Supplied entries:
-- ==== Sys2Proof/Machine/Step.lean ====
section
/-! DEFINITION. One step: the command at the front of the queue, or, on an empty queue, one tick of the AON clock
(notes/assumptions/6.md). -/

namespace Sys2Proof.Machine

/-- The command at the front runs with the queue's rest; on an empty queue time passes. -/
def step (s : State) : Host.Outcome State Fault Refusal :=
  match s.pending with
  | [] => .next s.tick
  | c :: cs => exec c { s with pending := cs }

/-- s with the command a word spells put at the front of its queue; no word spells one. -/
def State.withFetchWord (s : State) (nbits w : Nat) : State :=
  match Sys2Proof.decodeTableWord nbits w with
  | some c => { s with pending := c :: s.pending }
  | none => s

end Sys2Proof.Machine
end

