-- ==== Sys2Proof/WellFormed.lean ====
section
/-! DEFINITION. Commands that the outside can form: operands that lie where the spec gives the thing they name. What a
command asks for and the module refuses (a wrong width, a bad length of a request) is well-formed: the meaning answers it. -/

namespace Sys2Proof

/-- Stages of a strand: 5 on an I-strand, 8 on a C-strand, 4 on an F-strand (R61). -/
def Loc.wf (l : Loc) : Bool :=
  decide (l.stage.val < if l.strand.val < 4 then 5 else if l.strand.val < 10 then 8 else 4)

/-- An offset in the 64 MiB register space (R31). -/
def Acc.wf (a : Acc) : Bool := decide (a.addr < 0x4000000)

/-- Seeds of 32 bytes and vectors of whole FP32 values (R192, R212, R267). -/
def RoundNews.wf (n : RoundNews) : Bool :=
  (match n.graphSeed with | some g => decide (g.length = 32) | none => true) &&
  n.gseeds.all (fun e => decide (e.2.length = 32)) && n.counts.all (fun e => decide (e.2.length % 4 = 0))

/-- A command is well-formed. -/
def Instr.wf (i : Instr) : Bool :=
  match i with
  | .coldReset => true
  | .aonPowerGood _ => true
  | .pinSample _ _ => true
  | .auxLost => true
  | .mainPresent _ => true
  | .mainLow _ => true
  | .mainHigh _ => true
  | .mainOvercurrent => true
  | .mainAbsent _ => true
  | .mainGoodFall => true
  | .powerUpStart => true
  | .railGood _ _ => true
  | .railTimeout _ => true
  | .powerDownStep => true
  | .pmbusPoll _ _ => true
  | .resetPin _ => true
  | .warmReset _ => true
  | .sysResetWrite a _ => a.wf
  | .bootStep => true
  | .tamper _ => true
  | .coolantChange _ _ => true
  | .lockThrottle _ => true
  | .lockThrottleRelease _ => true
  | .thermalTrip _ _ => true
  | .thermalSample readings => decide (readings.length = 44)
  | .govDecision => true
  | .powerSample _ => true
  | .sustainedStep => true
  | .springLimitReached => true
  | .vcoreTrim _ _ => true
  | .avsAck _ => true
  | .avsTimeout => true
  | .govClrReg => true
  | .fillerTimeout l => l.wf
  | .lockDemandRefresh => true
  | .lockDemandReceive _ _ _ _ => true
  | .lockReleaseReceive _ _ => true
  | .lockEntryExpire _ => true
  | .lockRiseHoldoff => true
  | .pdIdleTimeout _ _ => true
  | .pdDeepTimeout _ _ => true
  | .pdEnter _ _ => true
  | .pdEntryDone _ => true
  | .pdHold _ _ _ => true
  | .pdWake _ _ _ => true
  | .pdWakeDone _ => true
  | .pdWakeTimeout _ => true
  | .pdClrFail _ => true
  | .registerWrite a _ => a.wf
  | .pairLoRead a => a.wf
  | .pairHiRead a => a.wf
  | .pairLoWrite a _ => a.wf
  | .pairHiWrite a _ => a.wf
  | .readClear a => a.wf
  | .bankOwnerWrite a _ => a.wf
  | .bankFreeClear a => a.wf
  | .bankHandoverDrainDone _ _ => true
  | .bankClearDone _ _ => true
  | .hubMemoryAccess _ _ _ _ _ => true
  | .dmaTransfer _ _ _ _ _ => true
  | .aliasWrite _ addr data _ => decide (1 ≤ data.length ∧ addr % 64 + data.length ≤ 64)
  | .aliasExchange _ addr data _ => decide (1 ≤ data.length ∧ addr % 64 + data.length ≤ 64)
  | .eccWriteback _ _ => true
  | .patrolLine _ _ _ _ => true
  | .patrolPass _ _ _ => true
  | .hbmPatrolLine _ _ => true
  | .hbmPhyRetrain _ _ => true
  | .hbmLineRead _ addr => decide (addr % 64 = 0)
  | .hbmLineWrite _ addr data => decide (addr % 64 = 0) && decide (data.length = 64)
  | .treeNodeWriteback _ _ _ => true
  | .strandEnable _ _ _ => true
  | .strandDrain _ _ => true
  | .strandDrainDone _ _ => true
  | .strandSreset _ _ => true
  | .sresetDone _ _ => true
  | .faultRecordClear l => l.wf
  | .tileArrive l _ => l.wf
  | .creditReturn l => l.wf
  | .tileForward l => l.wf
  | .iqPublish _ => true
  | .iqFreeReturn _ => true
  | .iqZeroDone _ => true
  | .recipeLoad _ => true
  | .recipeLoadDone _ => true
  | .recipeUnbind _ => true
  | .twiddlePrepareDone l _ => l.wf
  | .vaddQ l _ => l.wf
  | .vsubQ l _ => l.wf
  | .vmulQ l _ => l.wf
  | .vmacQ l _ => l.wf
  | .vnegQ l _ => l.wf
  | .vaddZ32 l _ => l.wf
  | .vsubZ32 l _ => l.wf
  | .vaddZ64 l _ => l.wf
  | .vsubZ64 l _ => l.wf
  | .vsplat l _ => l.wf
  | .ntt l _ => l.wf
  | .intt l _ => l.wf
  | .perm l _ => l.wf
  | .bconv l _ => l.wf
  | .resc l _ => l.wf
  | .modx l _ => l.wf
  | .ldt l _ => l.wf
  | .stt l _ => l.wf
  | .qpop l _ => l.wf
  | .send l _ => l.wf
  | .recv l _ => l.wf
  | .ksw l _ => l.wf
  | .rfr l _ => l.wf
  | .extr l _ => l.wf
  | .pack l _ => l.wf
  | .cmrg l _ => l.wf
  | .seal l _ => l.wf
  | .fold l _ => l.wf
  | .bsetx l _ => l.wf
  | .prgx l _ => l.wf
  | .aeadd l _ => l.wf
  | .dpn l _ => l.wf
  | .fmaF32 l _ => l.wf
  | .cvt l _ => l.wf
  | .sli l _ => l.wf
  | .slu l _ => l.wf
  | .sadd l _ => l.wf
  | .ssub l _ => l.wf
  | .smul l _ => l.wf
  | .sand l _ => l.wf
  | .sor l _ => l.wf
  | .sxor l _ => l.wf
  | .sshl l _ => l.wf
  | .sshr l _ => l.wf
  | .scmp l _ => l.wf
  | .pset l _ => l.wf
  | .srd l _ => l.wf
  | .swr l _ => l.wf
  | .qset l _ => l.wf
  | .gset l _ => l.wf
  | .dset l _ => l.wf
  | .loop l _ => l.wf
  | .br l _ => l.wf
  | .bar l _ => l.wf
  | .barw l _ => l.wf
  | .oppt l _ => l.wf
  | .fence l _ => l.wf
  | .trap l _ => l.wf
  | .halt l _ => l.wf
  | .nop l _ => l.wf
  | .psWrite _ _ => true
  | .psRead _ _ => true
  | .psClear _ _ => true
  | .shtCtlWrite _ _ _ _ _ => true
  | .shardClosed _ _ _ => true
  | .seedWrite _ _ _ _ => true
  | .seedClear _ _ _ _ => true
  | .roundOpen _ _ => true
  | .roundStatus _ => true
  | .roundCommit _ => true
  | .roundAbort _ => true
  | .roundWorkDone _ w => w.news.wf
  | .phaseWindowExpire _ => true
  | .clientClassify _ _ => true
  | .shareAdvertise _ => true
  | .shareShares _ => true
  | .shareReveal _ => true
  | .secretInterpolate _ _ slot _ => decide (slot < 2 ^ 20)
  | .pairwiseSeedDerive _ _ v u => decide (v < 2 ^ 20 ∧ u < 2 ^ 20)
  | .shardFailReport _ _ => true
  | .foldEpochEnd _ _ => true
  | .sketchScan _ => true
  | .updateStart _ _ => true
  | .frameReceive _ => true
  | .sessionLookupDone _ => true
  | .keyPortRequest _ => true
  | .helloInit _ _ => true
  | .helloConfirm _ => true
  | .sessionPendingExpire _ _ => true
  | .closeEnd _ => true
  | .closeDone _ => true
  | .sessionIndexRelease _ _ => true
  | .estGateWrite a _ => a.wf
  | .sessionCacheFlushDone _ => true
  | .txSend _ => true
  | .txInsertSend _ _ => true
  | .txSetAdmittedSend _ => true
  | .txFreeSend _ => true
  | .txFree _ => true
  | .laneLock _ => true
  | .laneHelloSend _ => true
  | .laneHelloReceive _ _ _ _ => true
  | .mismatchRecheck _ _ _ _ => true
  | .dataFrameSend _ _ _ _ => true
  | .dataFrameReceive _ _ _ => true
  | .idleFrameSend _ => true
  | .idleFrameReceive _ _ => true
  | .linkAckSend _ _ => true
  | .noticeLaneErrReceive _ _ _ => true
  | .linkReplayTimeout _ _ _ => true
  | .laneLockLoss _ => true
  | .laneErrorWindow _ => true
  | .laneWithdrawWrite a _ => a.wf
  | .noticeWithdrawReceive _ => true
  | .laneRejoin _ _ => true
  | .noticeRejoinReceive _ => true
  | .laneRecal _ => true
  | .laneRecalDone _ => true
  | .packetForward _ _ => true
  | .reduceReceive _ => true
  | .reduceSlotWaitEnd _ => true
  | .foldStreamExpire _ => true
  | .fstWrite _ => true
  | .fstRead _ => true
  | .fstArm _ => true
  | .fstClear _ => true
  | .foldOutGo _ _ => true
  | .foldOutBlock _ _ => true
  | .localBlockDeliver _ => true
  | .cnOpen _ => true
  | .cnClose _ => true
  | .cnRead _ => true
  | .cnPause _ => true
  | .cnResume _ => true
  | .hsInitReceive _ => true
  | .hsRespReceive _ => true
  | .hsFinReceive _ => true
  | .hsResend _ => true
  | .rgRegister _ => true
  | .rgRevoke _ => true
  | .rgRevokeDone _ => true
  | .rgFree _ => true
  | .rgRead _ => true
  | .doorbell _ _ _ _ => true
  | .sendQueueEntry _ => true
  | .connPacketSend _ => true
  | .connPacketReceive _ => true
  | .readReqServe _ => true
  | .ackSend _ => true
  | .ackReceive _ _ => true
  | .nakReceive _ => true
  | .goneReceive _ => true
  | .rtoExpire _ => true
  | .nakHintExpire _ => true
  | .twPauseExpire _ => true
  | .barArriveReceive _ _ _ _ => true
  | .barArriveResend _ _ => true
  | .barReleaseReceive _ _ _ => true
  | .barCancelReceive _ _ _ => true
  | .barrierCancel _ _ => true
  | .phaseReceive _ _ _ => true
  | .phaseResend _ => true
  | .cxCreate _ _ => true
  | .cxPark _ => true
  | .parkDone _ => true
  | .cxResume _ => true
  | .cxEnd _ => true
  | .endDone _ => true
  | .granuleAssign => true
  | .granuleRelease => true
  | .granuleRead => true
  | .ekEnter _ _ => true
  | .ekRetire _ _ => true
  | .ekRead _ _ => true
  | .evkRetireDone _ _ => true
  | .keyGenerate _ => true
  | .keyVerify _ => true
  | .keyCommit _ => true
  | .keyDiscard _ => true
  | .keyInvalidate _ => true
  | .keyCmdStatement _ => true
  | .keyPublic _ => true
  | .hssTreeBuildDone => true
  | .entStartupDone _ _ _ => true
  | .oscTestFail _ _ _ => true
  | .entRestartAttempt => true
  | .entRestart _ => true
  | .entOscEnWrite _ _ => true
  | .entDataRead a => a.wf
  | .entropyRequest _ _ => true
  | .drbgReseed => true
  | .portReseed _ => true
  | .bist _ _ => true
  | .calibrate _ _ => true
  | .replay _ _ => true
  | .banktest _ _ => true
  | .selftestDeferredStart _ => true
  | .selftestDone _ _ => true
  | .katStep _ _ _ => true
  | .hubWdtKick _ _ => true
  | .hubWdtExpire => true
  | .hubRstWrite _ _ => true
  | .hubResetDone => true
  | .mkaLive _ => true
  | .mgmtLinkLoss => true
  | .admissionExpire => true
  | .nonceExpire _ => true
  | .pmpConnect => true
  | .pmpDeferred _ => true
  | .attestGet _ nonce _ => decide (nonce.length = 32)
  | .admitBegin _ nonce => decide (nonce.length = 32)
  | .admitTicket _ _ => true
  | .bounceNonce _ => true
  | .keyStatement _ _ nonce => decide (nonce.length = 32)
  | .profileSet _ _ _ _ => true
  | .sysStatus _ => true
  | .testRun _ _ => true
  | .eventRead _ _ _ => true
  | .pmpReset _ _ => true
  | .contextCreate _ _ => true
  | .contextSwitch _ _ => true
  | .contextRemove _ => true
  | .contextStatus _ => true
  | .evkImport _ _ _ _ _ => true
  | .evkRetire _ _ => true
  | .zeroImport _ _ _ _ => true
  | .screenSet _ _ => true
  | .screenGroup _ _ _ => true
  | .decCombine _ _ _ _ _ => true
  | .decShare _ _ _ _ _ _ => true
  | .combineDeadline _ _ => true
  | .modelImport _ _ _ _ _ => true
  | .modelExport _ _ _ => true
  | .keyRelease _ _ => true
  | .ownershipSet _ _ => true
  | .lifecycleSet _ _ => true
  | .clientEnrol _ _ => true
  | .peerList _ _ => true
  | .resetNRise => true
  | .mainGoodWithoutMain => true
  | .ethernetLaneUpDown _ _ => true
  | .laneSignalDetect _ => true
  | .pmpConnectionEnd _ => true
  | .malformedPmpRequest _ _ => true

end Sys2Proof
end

--

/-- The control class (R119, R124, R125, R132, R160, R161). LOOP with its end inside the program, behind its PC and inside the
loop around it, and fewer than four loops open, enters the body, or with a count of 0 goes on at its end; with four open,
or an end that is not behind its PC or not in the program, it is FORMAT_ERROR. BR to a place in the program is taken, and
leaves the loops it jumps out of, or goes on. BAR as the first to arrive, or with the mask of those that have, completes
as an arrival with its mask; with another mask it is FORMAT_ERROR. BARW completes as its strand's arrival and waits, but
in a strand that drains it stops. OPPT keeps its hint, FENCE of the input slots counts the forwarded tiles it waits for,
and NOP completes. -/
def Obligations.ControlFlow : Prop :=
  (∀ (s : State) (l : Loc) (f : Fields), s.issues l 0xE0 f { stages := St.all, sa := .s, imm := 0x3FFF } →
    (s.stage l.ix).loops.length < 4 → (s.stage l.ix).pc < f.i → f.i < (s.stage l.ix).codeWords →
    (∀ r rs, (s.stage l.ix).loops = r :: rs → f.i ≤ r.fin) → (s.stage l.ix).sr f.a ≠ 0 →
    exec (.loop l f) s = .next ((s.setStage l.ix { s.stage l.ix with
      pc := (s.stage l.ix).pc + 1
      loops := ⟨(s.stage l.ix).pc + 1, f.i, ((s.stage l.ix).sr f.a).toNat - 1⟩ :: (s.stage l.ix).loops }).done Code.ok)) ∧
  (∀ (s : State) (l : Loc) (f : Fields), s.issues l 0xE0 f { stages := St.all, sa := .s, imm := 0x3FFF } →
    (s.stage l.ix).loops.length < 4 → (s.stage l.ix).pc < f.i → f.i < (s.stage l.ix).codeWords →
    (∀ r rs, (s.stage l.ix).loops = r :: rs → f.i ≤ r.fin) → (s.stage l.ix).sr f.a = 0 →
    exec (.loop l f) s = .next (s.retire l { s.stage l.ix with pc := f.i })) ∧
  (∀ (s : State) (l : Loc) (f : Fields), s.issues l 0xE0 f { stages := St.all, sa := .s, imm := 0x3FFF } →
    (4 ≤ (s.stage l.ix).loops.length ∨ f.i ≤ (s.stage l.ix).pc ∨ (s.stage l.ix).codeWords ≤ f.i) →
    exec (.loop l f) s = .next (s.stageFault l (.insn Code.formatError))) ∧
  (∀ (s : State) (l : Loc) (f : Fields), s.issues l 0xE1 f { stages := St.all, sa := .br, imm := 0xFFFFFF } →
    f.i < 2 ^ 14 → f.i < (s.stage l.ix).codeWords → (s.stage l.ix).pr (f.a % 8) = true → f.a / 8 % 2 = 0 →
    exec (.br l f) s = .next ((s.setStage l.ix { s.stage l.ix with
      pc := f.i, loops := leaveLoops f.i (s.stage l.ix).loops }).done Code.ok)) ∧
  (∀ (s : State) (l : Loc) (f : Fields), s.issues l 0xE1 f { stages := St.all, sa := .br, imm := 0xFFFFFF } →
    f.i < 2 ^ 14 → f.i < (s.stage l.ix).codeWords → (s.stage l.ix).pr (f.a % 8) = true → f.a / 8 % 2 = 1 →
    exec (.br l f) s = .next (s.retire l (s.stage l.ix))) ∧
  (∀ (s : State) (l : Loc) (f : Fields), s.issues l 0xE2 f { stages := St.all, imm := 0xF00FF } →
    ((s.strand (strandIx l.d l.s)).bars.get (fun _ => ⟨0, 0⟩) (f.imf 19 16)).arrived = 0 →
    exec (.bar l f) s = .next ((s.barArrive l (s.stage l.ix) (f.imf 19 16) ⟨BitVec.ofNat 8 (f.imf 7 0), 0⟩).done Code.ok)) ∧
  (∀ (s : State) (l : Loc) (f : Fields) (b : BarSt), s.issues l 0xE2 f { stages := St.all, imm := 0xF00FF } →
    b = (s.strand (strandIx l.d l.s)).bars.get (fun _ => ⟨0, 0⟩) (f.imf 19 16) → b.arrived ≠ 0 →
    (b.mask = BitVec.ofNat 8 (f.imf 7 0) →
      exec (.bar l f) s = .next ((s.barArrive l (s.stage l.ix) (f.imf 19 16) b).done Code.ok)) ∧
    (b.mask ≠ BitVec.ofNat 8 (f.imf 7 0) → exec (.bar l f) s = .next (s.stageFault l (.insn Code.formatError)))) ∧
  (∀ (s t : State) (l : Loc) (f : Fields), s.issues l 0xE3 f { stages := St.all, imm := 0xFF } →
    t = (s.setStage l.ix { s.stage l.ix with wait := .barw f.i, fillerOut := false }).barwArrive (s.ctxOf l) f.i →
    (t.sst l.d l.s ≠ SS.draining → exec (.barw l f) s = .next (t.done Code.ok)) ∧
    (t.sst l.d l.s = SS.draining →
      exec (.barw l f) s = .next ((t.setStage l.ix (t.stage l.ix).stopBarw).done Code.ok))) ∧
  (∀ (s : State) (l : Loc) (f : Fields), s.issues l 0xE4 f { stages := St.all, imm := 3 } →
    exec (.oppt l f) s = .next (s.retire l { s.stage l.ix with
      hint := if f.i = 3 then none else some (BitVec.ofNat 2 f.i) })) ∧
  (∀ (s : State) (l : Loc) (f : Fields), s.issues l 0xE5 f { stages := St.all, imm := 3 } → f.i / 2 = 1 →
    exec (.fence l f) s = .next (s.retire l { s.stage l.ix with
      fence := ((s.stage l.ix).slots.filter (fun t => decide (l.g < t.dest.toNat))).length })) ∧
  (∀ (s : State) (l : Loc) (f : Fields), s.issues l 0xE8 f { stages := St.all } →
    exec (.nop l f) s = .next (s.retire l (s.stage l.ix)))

Exercise goal: Which lines in the data above hold the string "BitVec"? Show each one.

Exercise result:
    exec (.bar l f) s = .next ((s.barArrive l (s.stage l.ix) (f.imf 19 16) ⟨BitVec.ofNat 8 (f.imf 7 0), 0⟩).done Code.ok)) ∧
    (b.mask = BitVec.ofNat 8 (f.imf 7 0) →
    (b.mask ≠ BitVec.ofNat 8 (f.imf 7 0) → exec (.bar l f) s = .next (s.stageFault l (.insn Code.formatError)))) ∧
      hint := if f.i = 3 then none else some (BitVec.ofNat 2 f.i) })) ∧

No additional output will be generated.